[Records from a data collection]
BEGIN

/-- RETRAIN_SLOT: a maintenance slot of channel `c`; the last one ends the retraining. One begins while SYS_CTRL.RUN is set, and while Hearth restarts it is deferred
(R36, R322, R329, R474). -/
def execRetrainSlot (t : Nat) (c temp : Nat) (work : SlotWork) (last : Bool) (s : State) : Out :=
  ticking t s (fun s =>
    let now := s.mclk false
    let far := match (s.memChan c).slotAt with
      | some at_ => decide (at_ + 65536 ≤ now)
      | none => true
    let due := s.flag Fld.SYS_CTRL_RUN 0 && s.retrainDue temp
    if !s.sys.hearth then s.only (s.flag Fld.MEM_STAT_READY 0 && due && !s.flag Fld.MEM_STAT_RETRAIN 0) State.deferRetrain
    else s.only (c < 2 && s.flag Fld.MEM_STAT_READY 0 && decide (work.hold ≤ 768) && far && (s.flag Fld.MEM_STAT_RETRAIN 0 || due)) (fun s =>
      let s1 := ((s.wakeFor c now).onChan c (fun m => { m with busy := max m.busy now + work.hold, slotAt := some now })).setFlag Fld.MEM_STAT_RETRAIN 0 (!last)
      let s2 := (work.vref.map (s1.setFld Fld.MEM_CHc_STAT_VREFDQ c)).getD s1
      s2.only last (fun s => (s.setFld Fld.MEM_STAT_TTRAIN 0 temp).count Fld.MEM_RETRAIN_CNT 0 1)))

/-- The pass is due at its next burst: MEM_SCRUB.PERIOD minutes are spread evenly over the bursts of external memory (R325). -/
def State.scrubDue (s : State) : Bool :=
  decide (s.memc.scrubFrom * (s.dramEnd / 64) + s.memc.scrub / 64 * (s.fld Fld.MEM_SCRUB_PERIOD 0 * minuteTicks) ≤ s.now * (s.dramEnd / 64))

/-- No request of a better class than 3 waits on the channel of an address (R312, R325). -/
def State.scrubTurn (s : State) (a : Nat) : Bool := s.onlyClass3 (s.chanOf a) (s.mclk false)

/-- SCRUB_READ: MP11 reads the next burst of the pass at class 3; `err` is the error it meets in the cells (R323 to R325). -/
def execScrubRead (t : Nat) (err : Nat) (s : State) : Out :=
  ticking t s (fun s => s.only (s.flag Fld.MEM_STAT_READY 0 && s.flag Fld.MEM_CTRL_SCRUB_EN 0 && s.scrubDue && s.scrubTurn s.memc.scrub) (fun s =>
    let a := s.memc.scrub
    let s1 := s.cellError err a
    let s2 := (s1.portRead 11 true a 64).1
    let next := a + 64
    if next < s.dramEnd then { s2 with memc := { s2.memc with scrub := next } }
    else { s2 with memc := { s2.memc with scrub := 0, scrubFrom := s.memc.scrubFrom + s.fld Fld.MEM_SCRUB_PERIOD 0 * minuteTicks } }.count Fld.MEM_SCRUB_PASS_CNT 0 1))

/-! ### Training (R320, R321) -/

/-- Channel `c` has passed its training, with the VrefDQ written to its parts (R320, R329). -/
def State.trained (s : State) (c : Nat) (vref : List Nat) : State :=
  (s.setFlag Fld.MEM_CHc_STAT_TRAINED c true).setFld Fld.MEM_CHc_STAT_VREFDQ c (vref.getD c 0)

/-- The parts fitted differ from MEM_GEOM in more than their density, so that no channel can pass its training (R302). -/
def State.misfit (s : State) : Bool := s.flag Fld.MEM_GEOM_WIDTH 0 != s.fixed.wide || s.flag Fld.MEM_GEOM_RANKS 0 != s.fixed.twoRanks

/-- The controller starts with training done: READY, the temperature, and the times of refresh, ZQ calibration and scrub (R320). -/
def State.memReady (s : State) (vref : List Nat) (temp : Nat) : State :=
  let now := s.mclk false
  let one (c : Nat) (s : State) : State :=
    (s.trained c vref).onChan c (fun m => { m with refAt := now + s.tREFI, zqAt := now, zqTemp := temp, used := now })
  let s := { s with memc := { s.memc with scrubFrom := s.now } }
  (((s.each [0, 1] one).setFlag Fld.MEM_STAT_READY 0 true).setFld Fld.MEM_STAT_TTRAIN 0 temp).acceptWaiting now

/-- Channel `c` has failed a training step after its repeats (R321). -/
def State.trainFail (s : State) (c step : Nat) : State :=
  ((s.setFld Fld.MEM_STAT_TRAINFAIL 0 (setBit (s.fld Fld.MEM_STAT_TRAINFAIL 0) c true)).setFld Fld.MEM_CHc_STAT_FAILSTEP c step).faultAt 9 c (0x6000 + 0x100 * c) 0 1

end Sys2Proof.Machine
end

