/-- A twin challenger acquires at expiry: an eligible standby takes over, a fenced unit in health resumes (R406, R422, R425). -/
def State.twinExpiry (s : State) : State :=
  s.only (s.roleFree && s.leaseDue true s.twn.heardAt (leaseAcquire s.twn.lease)) (fun s =>
    if s.role = 2 && s.eligible then s.takeover 0
    else if s.role = 3 && !s.anyQuenched && s.flag Fld.MEM_STAT_READY 0 then s.resume.count Fld.TWN_TAKEOVER_CNT 0 1
    else s)

/-- LEASE_EXPIRY_ACQUIRE of the twin or the feed instance (R406). -/
def execLeaseExpiryAcquire (t : Nat) (twin : Bool) (s : State) : Out :=
  if twin then clocked t s State.twinExpiry else always t s (fun s => s.only s.leaseRuns State.feedExpiry)

/-- OSW_SETTLED: TWN_OSWSET has elapsed after a takeover; lanes whose ramp is done are EMITTING (R422). -/
def execOswSettled (t : Nat) (s : State) : Out :=
  clocked t s (fun s =>
    match s.twn.oswAt with
    | some t0 =>
      s.only (decide (t0 + pclk * s.fld Fld.TWN_OSWSET_SET 0 ≤ s.dev)) (fun s =>
        (s.onTwn (fun x => { x with oswAt := none })).each (List.range s.lanes) (fun n s => s.only ((s.laneOf n).st = .ramped) (fun s => s.startEmitting n)))
    | none => s)

/-- RELEASE received: an eligible standby of that epoch takes over at once, and a fenced unit in health acquires as the challenger it is, above the epoch released
(R406, R424). -/
def execRelease (t : Nat) (epoch reason : Nat) (s : State) : Out :=
  clocked t s (fun s =>
    let _ := reason
    s.only (s.flag Fld.TWN_CTRL_EN 0) (fun s =>
      let s1 := s.linkHeard
      if s1.role = 2 && epoch = s1.fld Fld.TWN_EPOCH_EPOCH 0 && s1.roleFree && s1.eligible then s1.takeover 1
      else if s1.role = 3 && s1.fld Fld.TWN_EPOCH_EPOCH 0 ≤ epoch && s1.roleFree && !s1.anyQuenched && s1.flag Fld.MEM_STAT_READY 0 then
        (s1.setFld Fld.TWN_EPOCH_EPOCH 0 epoch).resume.count Fld.TWN_TAKEOVER_CNT 0 1
      else s1))

/-! ### Pairing and HEARTBEAT (R417, R420, R425) -/

/-- Twin operation ends: a holder releases the lease, and the unit runs as single (R429). -/
def State.twinOff (s : State) : State :=
  ((((s.releaseLease 1).becomeSingle.setFlag Fld.TWN_STAT_SYNCED 0 false).setFlag Fld.TWN_STAT_ELIGIBLE 0 false).setFlag Fld.TWN_STAT_LINE_OK 0 false).setFlag
    Fld.TWN_STAT_LINK_OK 0 false

/-- A completed guarded write of TWN_CTRL: setting EN starts to listen, clearing it ends twin operation, when Hearth is up (R36, R420,
R429). -/
def State.twinCtrl (s : State) (src : Source) (val : Word) : State :=
  let on := decide (bitsOf 0 0 val = 1)
  if on && s.legacy then s.clamp src Fld.TWN_CTRL_EN.addr val 0 rsLegacy 0 0
  else if on && !s.flag Fld.TWN_CTRL_EN 0 then
    let l := s.fld Fld.TWN_LEASE_LEASE 0
    let n := leaseAcquire l * (if s.twinStrap then 2 else 1)
    (s.setFlag Fld.TWN_CTRL_EN 0 true).onTwn (fun x => { x with lease := l, listen := some (s.now + pclk * n), heardAt := s.now, linkAt := s.now, lineAt := s.now })
  else if !on && s.flag Fld.TWN_CTRL_EN 0 then
    let s1 := s.setFlag Fld.TWN_CTRL_EN 0 false
    if s.sys.hearth then s1.twinOff else s1
  else s

/-- PAIRING_LISTEN_END: no HEARTBEAT was heard; the unit acquires (R420). -/
def execPairingListenEnd (t : Nat) (s : State) : Out :=
  clocked t s (fun s =>
    match s.twn.listen with
    | some t1 => s.only (s.roleFree && decide (t1 ≤ s.now)) State.twinAcquire
    | none => s)

/-- The present HEARTBEAT renews the lease for a standby: L, device time, and the STATUS reply (R406, R407, R417, R418). -/
def State.hbRenew (s : State) (epoch lease dev : Nat) : State :=
  let s1 := (s.onTwn (fun x => { x with heardAt := s.now, lease := lease })).setFld Fld.TWN_EPOCH_EPOCH 0 epoch
  let s2 := if dev + 4 < s.dev ∨ s.dev + 4 < dev then
      { s1 with sys := { s1.sys with timeBase := (s1.now : Int) - dev } }.setFlag Fld.TWN_STAT_SKEW 0 true
    else s1
  (s2.showEligible).belSend 1 s2.statusBody

/-- A HEARTBEAT reaches a unit that also holds: who keeps the lease (R420). -/
def State.hbConflict (s : State) (epoch dev : Nat) (strap : Bool) (serial : Nat) : State :=
  let own := s.fld Fld.TWN_EPOCH_EPOCH 0
  if own < epoch then s.becomeStandby epoch dev
  else if epoch < own then s
  else if strap != s.twinStrap then (if s.twinStrap then s.becomeStandby epoch dev else s)
  else
    let s1 := s.setFlag Fld.TWN_STAT_ROLECONF 0 true
    if serial < s.fixed.serial then s1.becomeStandby epoch dev else s1

/-- A HEARTBEAT heard while twin operation is enabled (R417, R420, R425). -/
def State.heartbeat (s : State) (epoch lease dev : Nat) (strap : Bool) (part serial : Nat) : State :=
  let s1 := s.linkHeard
  if part ≠ s.fixed.variant.part then
    (if s.sys.hearth then s1.becomeSingle else s1).setFlag Fld.TWN_STAT_ROLECONF 0 true
  else
    match s.role with
    | 0 => if s.twn.listen.isSome && s.roleFree then (s1.becomeStandby epoch dev).hbRenew epoch lease dev else s1
    | 1 =>
      let s2 := s1.hbConflict epoch dev strap serial
      if s.roleFree then (if s2.role = 2 then s2.hbRenew epoch lease dev else s2) else s1
    | 2 => s1.hbRenew epoch lease dev
    | _ =>
      let s2 := s1.onTwn (fun x => { x with heardAt := s.now })
      if s.fld Fld.TWN_EPOCH_EPOCH 0 < epoch && s.roleFree then
        let s3 := ((s2.becomeStandby epoch dev).hwSet Fld.TWN_STAT_SUPERSEDED 0).count Fld.TWN_SUPERSEDE_CNT 0 1
        (s3.faultAt 14 0xFF 0x200 0 3).hbRenew epoch lease dev
      else s2

/-- HEARTBEAT received (R418, R420, R425). -/
def execHeartbeat (t : Nat) (epoch lease dev : Nat) (strap : Bool) (part serial : Nat) (s : State) : Out :=
  clocked t s (fun s => s.only (s.flag Fld.TWN_CTRL_EN 0) (fun s => s.heartbeat epoch lease dev strap part serial))

/-! ### STATUS and switch-back (R421, R425, R426) -/

/-- A lane's newest complete checkpoint as the standby reports it (R421, R426). -/
def State.ckptReport (s : State) (n j : Nat) : State :=
  if j = 0xFFFFFFFF || j = s.fld Fld.TWN_Ln_CKBLK_BLK n then s
  else
    let s1 := ((s.setFld Fld.TWN_Ln_CKBLK_BLK n j).count Fld.TWN_CKPT_CNT 0 1).setStale (s.twn.stale.filter (fun e => e.1 ≠ n || decide (j ≤ e.2)))
    s1.onTwn (fun x => { x with
      sbWait := x.sbWait.filter (fun w => w.1 ≠ n || decide (j < w.2)), ckWait := x.ckWait.filter (fun w => w.1 ≠ n || decide (j < w.2)) })
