/-- Writes that go together, in their order (R391, R393). -/
def State.busSteps (s : State) (src : Source) (ws : List (Nat × Word)) : State := ws.foldl (fun s w => s.busStep src w.1 w.2) s

/-- Held writes wait no longer: none of their windows has a pair of another source. -/
def State.mayGo (s : State) (h : HeldWrite) : Bool := !h.words.any (s.blocked h.src)

/-- Held writes have waited longer than SYS_GUARD_TMO. -/
def State.heldOver (s : State) (h : HeldWrite) : Bool := decide (h.since + pclk * s.fld Fld.SYS_GUARD_TMO_TMO 0 < s.now)

/-- The first held writes that can go or have waited too long. -/
def State.nextHeld (s : State) : Option HeldWrite := s.sys.held.find? (fun h => s.heldOver h || s.mayGo h)

/-- Held writes go in their order; those that have waited too long are discarded as a broken pair (R391). -/
def State.drain (s : State) : Nat → State
  | 0 => s
  | k + 1 =>
    match s.nextHeld with
    | some h =>
      let s1 := { s with sys := { s.sys with held := s.sys.held.erase h } }
      (if s.heldOver h then s1.guardFault else s1.busSteps h.src h.words).drain k
    | none => s

/-- Expired pairs are broken and the writes that waited go (R391, R444). -/
def State.guardTick (s : State) : State :=
  let s1 := s.each (List.range 15) (fun w s => s.guardExpire w)
  s1.drain s1.sys.held.length

/-- Writes on the control bus by a source, as one unit: they wait together while another source's pair is open in a window of theirs. After a boot
failure the hosts' have no effect (R391, R393, R397). -/
def State.busUnit (s : State) (src : Source) (ws : List (Nat × Word)) : State :=
  if s.deaf src then s
  else
  let s1 := s.guardTick
  let s2 := if ws.any (s1.blocked src) then { s1 with sys := { s1.sys with held := s1.sys.held ++ [⟨src, ws, s1.now⟩] } } else s1.busSteps src ws
  s2.drain s2.sys.held.length

/-- A write of one word on the control bus by a source. -/
def State.busWrite (s : State) (src : Source) (a : Nat) (val : Word) : State := if a % 4 ≠ 0 then s else s.busUnit src [(a, val)]

/-! ### Commands that are writes -/

/-- GUARDED_FIRST_WRITE: the value of a guarded register (R443). -/
def execGuardedFirstWrite (t : Nat) (src : Source) (addr val : Word) (s : State) : Out :=
  ticking t s (fun s =>
    match s.target addr.toNat val with
    | .word _ a _ => s.only (guardedRegs.contains a) (fun s => s.busWrite src addr.toNat val)
    | _ => s)

/-- GUARDED_COMPLEMENT_WRITE: a write at a guarded register's offset + 0x800 (R443, R444). -/
def execGuardedComplementWrite (t : Nat) (src : Source) (addr val : Word) (s : State) : Out :=
  ticking t s (fun s =>
    match s.target addr.toNat val with
    | .word _ a _ => s.only (complementOf a).isSome (fun s => s.busWrite src addr.toNat val)
    | _ => s)

/-- GUARD_TIMEOUT: SYS_GUARD_TMO has expired with the pair of a window open (R444). -/
def execGuardTimeout (t : Nat) (win : Nat) (s : State) : Out :=
  ticking t s (fun s =>
    match s.guardOf win with
    | some g => s.only (decide (g.openAt + pclk * s.fld Fld.SYS_GUARD_TMO_TMO 0 ≤ s.now)) (fun s => ((s.closePair win).guardFault).guardTick)
    | none => s)

/-- COMMIT: a write of SYS_COMMIT (R435). -/
def execCommit (t : Nat) (src : Source) (mask : Word) (s : State) : Out := ticking t s (fun s => s.busWrite src 8 mask)

/-- SNAPSHOT: a write of 1 to SYS_SNAP.TAKE (R450). -/
def execSnapshot (t : Nat) (src : Source) (s : State) : Out := ticking t s (fun s => s.busWrite src 0xC 1)

/-- A guarded pair written whole at a native address. -/
def State.pairWrite (s : State) (src : Source) (a : Nat) (val : Word) : State := s.pairWhole src a (fun s => s.pairDone true src a val)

END

Going back to the entries above, set down exactly the lines that begin at the one with "let s1 := s.cellError err a" and end at the one with "Fld.MEM_SCRUB_PASS_CNT 0 1))", both included, and nothing else.

    let s1 := s.cellError err a
    let s2 := (s1.portRead 11 true a 64).1
    let next := a + 64
    if next < s.dramEnd then { s2 with memc := { s2.memc with scrub := next } }
    else { s2 with memc := { s2.memc with scrub := 0, scrubFrom := s.memc.scrubFrom + s.fld Fld.MEM_SCRUB_PERIOD 0 * minuteTicks } }.count Fld.MEM_SCRUB_PASS_CNT 0 1))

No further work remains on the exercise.